Помимо семейных пляжей бывают пляжи экстравагантные: скалистые в Мэне, заливные в Массачусетсе, черные на Гавайях, гомосексуальные на Файер-айленд. Последний — наиболее оригинальный, потому что там нет детей, звучит оперная музыка, цветет однополая любовь и запрещено делать все остальное: есть, ездить, петь и лаять. По сравнению с этим заграничные пляжи лишены экзотики.
Радости тропического курорта всегда одинаковые: молодым — пара, дамам — покупки, пожилым — казино и всем — бульварное чтиво. Отпускные книги покупают в аэропорту и открывают в самолете. Однажды, по пути в Канкун, я специально прошел по салону и убедился, что на каждой обложке — голое тело. У одних — женское, у других — мужское, у третьих — лошадиное.
— Конь, — объяснил мне знакомый иллюстратор, — символизирует страсть, подразумевает похоть и утраивает тираж.
Удовлетворив любопытство, я вернулся на место и достал купленный в дорогу сборник Бродского «On Grief and Reason».
— «Горе от ума», — неверно, но точно перевела жена и сказала, что я хуже Вуди Аллена.
Больше мы в тропики не ездим, тем более — летом, когда там, как в испанском Гарлеме.

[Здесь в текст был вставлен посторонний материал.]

/-! ## Alleys, signals, barrier objects and collectives -/

/-- AOPEN, APOP, ATRY and APUSH (R308 to R310): the handle at an alley's head leaves it for the oldest waiter, and a push
    uses one entry of its sender's allowance. -/
def Obligations.Alleys : Prop :=
  ∀ (s : State) (c : Ctx) (d : Dst) (a b : Src) (x : Nat),
    let y := s.alley x
    let q := if (s.popQueue x).contains c.uid then s.popQueue x else s.popQueue x ++ [c.uid]
    let p := (s.setPopQueue x (q.filter (· != c.uid))).alleyPop x
    s.alleyAt c.t (c.uniAll a) = .ok x →
    (s.Issues (.aopen a) c → (y.record c.t.sender c.t.ter).isSome = true → Completes (.aopen a) s c c.t c.sp)
    ∧ (∀ i, s.Issues (.aopen a) c → y.record c.t.sender c.t.ter = none →
        ((List.range 8).find? fun i => !sndUsed (y.snd.getD i 0)) = some i →
        Ends (.aopen a) s c ((s.setAlley x (Alley.settle { y with snd := y.snd.set i (mkSnd 0 c.t.sender c.t.ter) })).updTer c.uid
          fun t => { t with opened := x :: t.opened }))
    ∧ (s.Issues (.apop d a) c → c.sp.kept = none → q.head? = some c.uid → y.empty = false →
        (p.2.returnedAll c.t 3 c.ord = true → Ends (.apop d a) s c ((p.2.acquire c.t 3).give c d [p.1])))
    ∧ (s.Issues (.apop d a) c → c.sp.kept = none → (q.head? ≠ some c.uid ∨ y.empty = true) →
        Waits (.apop d a) s c (s.setPopQueue x q) (.alley x))
    ∧ (s.Issues (.atry d a) c → c.sp.kept = none → y.empty = true → Ends (.atry d a) s c (s.give c d [0, 0]))
    ∧ (s.Issues (.atry d a) c → c.sp.kept = none → y.empty = false → (s.alleyPop x).2.returnedAll c.t 3 c.ord = true →
        Ends (.atry d a) s c (((s.alleyPop x).2.acquire c.t 3).give c d [(s.alleyPop x).1, 1]))
    ∧ (∀ i, s.Issues (.apush a b) c → y.record c.t.sender c.t.ter = some i → s.released c.t 3 c.ord = true →
        (sndAllow (y.snd.getD i 0) ≠ 0 → Ends (.apush a b) s c (s.alleyPush x i (BitVec.ofNat 32 (c.uniAll b))))
        ∧ (sndAllow (y.snd.getD i 0) = 0 → Waits (.apush a b) s c s (.allow x)))
    ∧ (s.Issues (.apush a b) c → y.record c.t.sender c.t.ter = none →
        Traps (.apush a b) s c s ⟨0x02, 0, false, false, none, c.pc.toNat⟩)

/-- SIGDEC's decrement is an outstanding access on its signal's page, and SIGWAIT gives the signal's value once it meets the
    threshold (R312 to R315). -/
def Sys2Proof.Clause.Signals : Prop :=
  ∀ (s : State) (c : Ctx) (err : Bool) (d : Dst) (a : Nat) (b : Src) (s1 : State) (ph : Phys) (k : Nat),
    let va := c.src64 (.s a) 0
    let dec := Instr.sigdec err a b
    let wt := Instr.sigwait d a b
    let path := pathOf va (some ph)
    (s.Issues dec c → c.active = 0 → Completes dec s c c.t c.sp)
    ∧ (s.Issues wt c → c.active = 0 → Completes wt s c c.t c.sp)
    ∧ (s.Issues dec c → c.active ≠ 0 → c.sp.undel.1 = 0 →
        s.signalAt c.t.vf c.die (some c.t) ⟨true, false, c.sp.supervisor⟩ va = (s1, .ok ph) → ph.owner = .die k →
        s.released c.t 7 c.ord = true → c.t.inFlight path < 255 → (s1.meetMem c.t.vf ph.pa 8).2 = false →
        Ends dec s c ((s1.meetMem c.t.vf ph.pa 8).1.openAccess c .sig .none c.active path
          [⟨(lowLane c.active).getD 0, va, ph.pa, 8, none, some ph, c.uniAll b, err.toNat, none, 0, false, [], false⟩] false true []))
    ∧ (s.Issues wt c → c.active ≠ 0 → c.sp.kept = none →
        s.signalAt c.t.vf c.die (some c.t) ⟨false, false, c.sp.supervisor⟩ va = (s1, .ok ph) → ph.owner = .die k →
        let m := s1.meetMem c.t.vf ph.pa 8
        let v := m.1.rdNat ph.pa 8
        m.2 = false →
        (signalMet v (c.uniAll b) = true → m.1.returnedAll c.t 7 c.ord = true →
          Ends wt s c ((m.1.acquire c.t 7).updTer c.uid fun t => t.writeDst d true c.active fun _ => words2 v))
        ∧ (signalMet v (c.uniAll b) = false → Waits wt s c m.1 (.signal ph.pa (c.uniAll b))))
    ∧ (∀ v n e, v < 2 ^ 64 → signalNext v n e =
        (v % 2 ^ 63 - n) + if 2 ^ 63 ≤ v ∨ v % 2 ^ 63 < n ∨ e = true then 2 ^ 63 else 0)

/-- Barrier objects (R260 to R262): ABINIT writes the object, ABARV arrives and gives the phase it arrived in, ABWAIT
    passes when the object has left the phase. -/
def Sys2Proof.Clause.BarrierObjects : Prop :=
  ∀ (s : State) (c : Ctx) (n : Nat) (d : Dst) (x a : Src) (loc : Nat),
    s.barrierAt c.t (c.uniAll a) = .ok loc →
    (s.Issues (.abinit n a) c → let v := (c.rt.sget n).toNat
      (1 ≤ v → v ≤ 65535 → Ends (.abinit n a) s c ((s.wrNat loc 16 v).healChip loc 16))
      ∧ ((v = 0 ∨ 65535 < v) → Traps (.abinit n a) s c s ⟨0x02, 0, false, false, none, c.pc.toNat⟩))
    ∧ (s.Issues (.abarv d a) c → s.scopeFree c c.scope → s.released c.t c.scope c.ord = true → s.meetChip loc 16 = false →
        let ph := s.rdNat (loc + 8) 4
        let k := (s.rdNat (loc + 4) 4 + 1) % 2 ^ 32
        Ends (.abarv d a) s c ((if k = s.rdNat loc 4 then (s.wrNat (loc + 4) 4 0).wrNat (loc + 8) 4 ((ph + 1) % 2 ^ 32)
          else s.wrNat (loc + 4) 4 k).give c d [BitVec.ofNat 32 ph]))
    ∧ (s.Issues (.abwait x a) c → s.scopeFree c c.scope → s.meetChip loc 16 = false →
        (phasePassed (s.rdNat (loc + 8) 4) (c.uniAll x) = true → s.returnedAll c.t c.scope c.ord = true →
          Ends (.abwait x a) s c (s.acquire c.t c.scope))
        ∧ (phasePassed (s.rdNat (loc + 8) 4) (c.uniAll x) = false →
          Waits (.abwait x a) s c s (.barrier loc (c.uniAll x))))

Те американцы, которым хватает денег, отправляются на пляж вместе с домом. Круиз недешев, поэтому его часто оставляют на потом, когда — и если — становится ясно, что денег с собой не возьмешь.
Собираясь в дорогу всю жизнь, пассажиры садятся на корабль ко всему готовыми: дамы — в мехах, мужчины — с запасным смокингом. Каждый вечер на борту их ждет оркестр. Специально для вдов на корабле держат кавалеров для танцев с богатым опытом. Вкрадчивые, седовласые и красивые, как Никита Михалков, они умеют вальсировать на костылях и в качку. Старикам хуже. Пережив тех, кто их привык слушать, они торопятся открыть душу посторонним и запертым. Один такой ходил за мной от мостика до юта, делясь своим бесконечным опытом. Чужой опыт и впрямь не бывает лишним, и я с ужасом вспоминаю разговорчивого старика каждый раз, когда, открыв рот, забываю его закрыть вовремя.
В круизе это, впрочем, случается редко, потому что гостей, как гусей на пасху, всегда кормят. Лайнер — это плавучий дворец еды, и часто он плывет никуда лишь для того, чтобы пассажиры нагуляли аппетит между ранним завтраком и полночным ужином.
Обжорство круиза так впечатляет, что однажды оно послужило причиной международного недоразумения. В конце перестройки тысячу отечественных писателей посадили на корабль и отправили знакомить с средиземноморской цивилизацией. Замечательную экскурсию омрачал лишь один всплывающий за каждым обедом вопрос.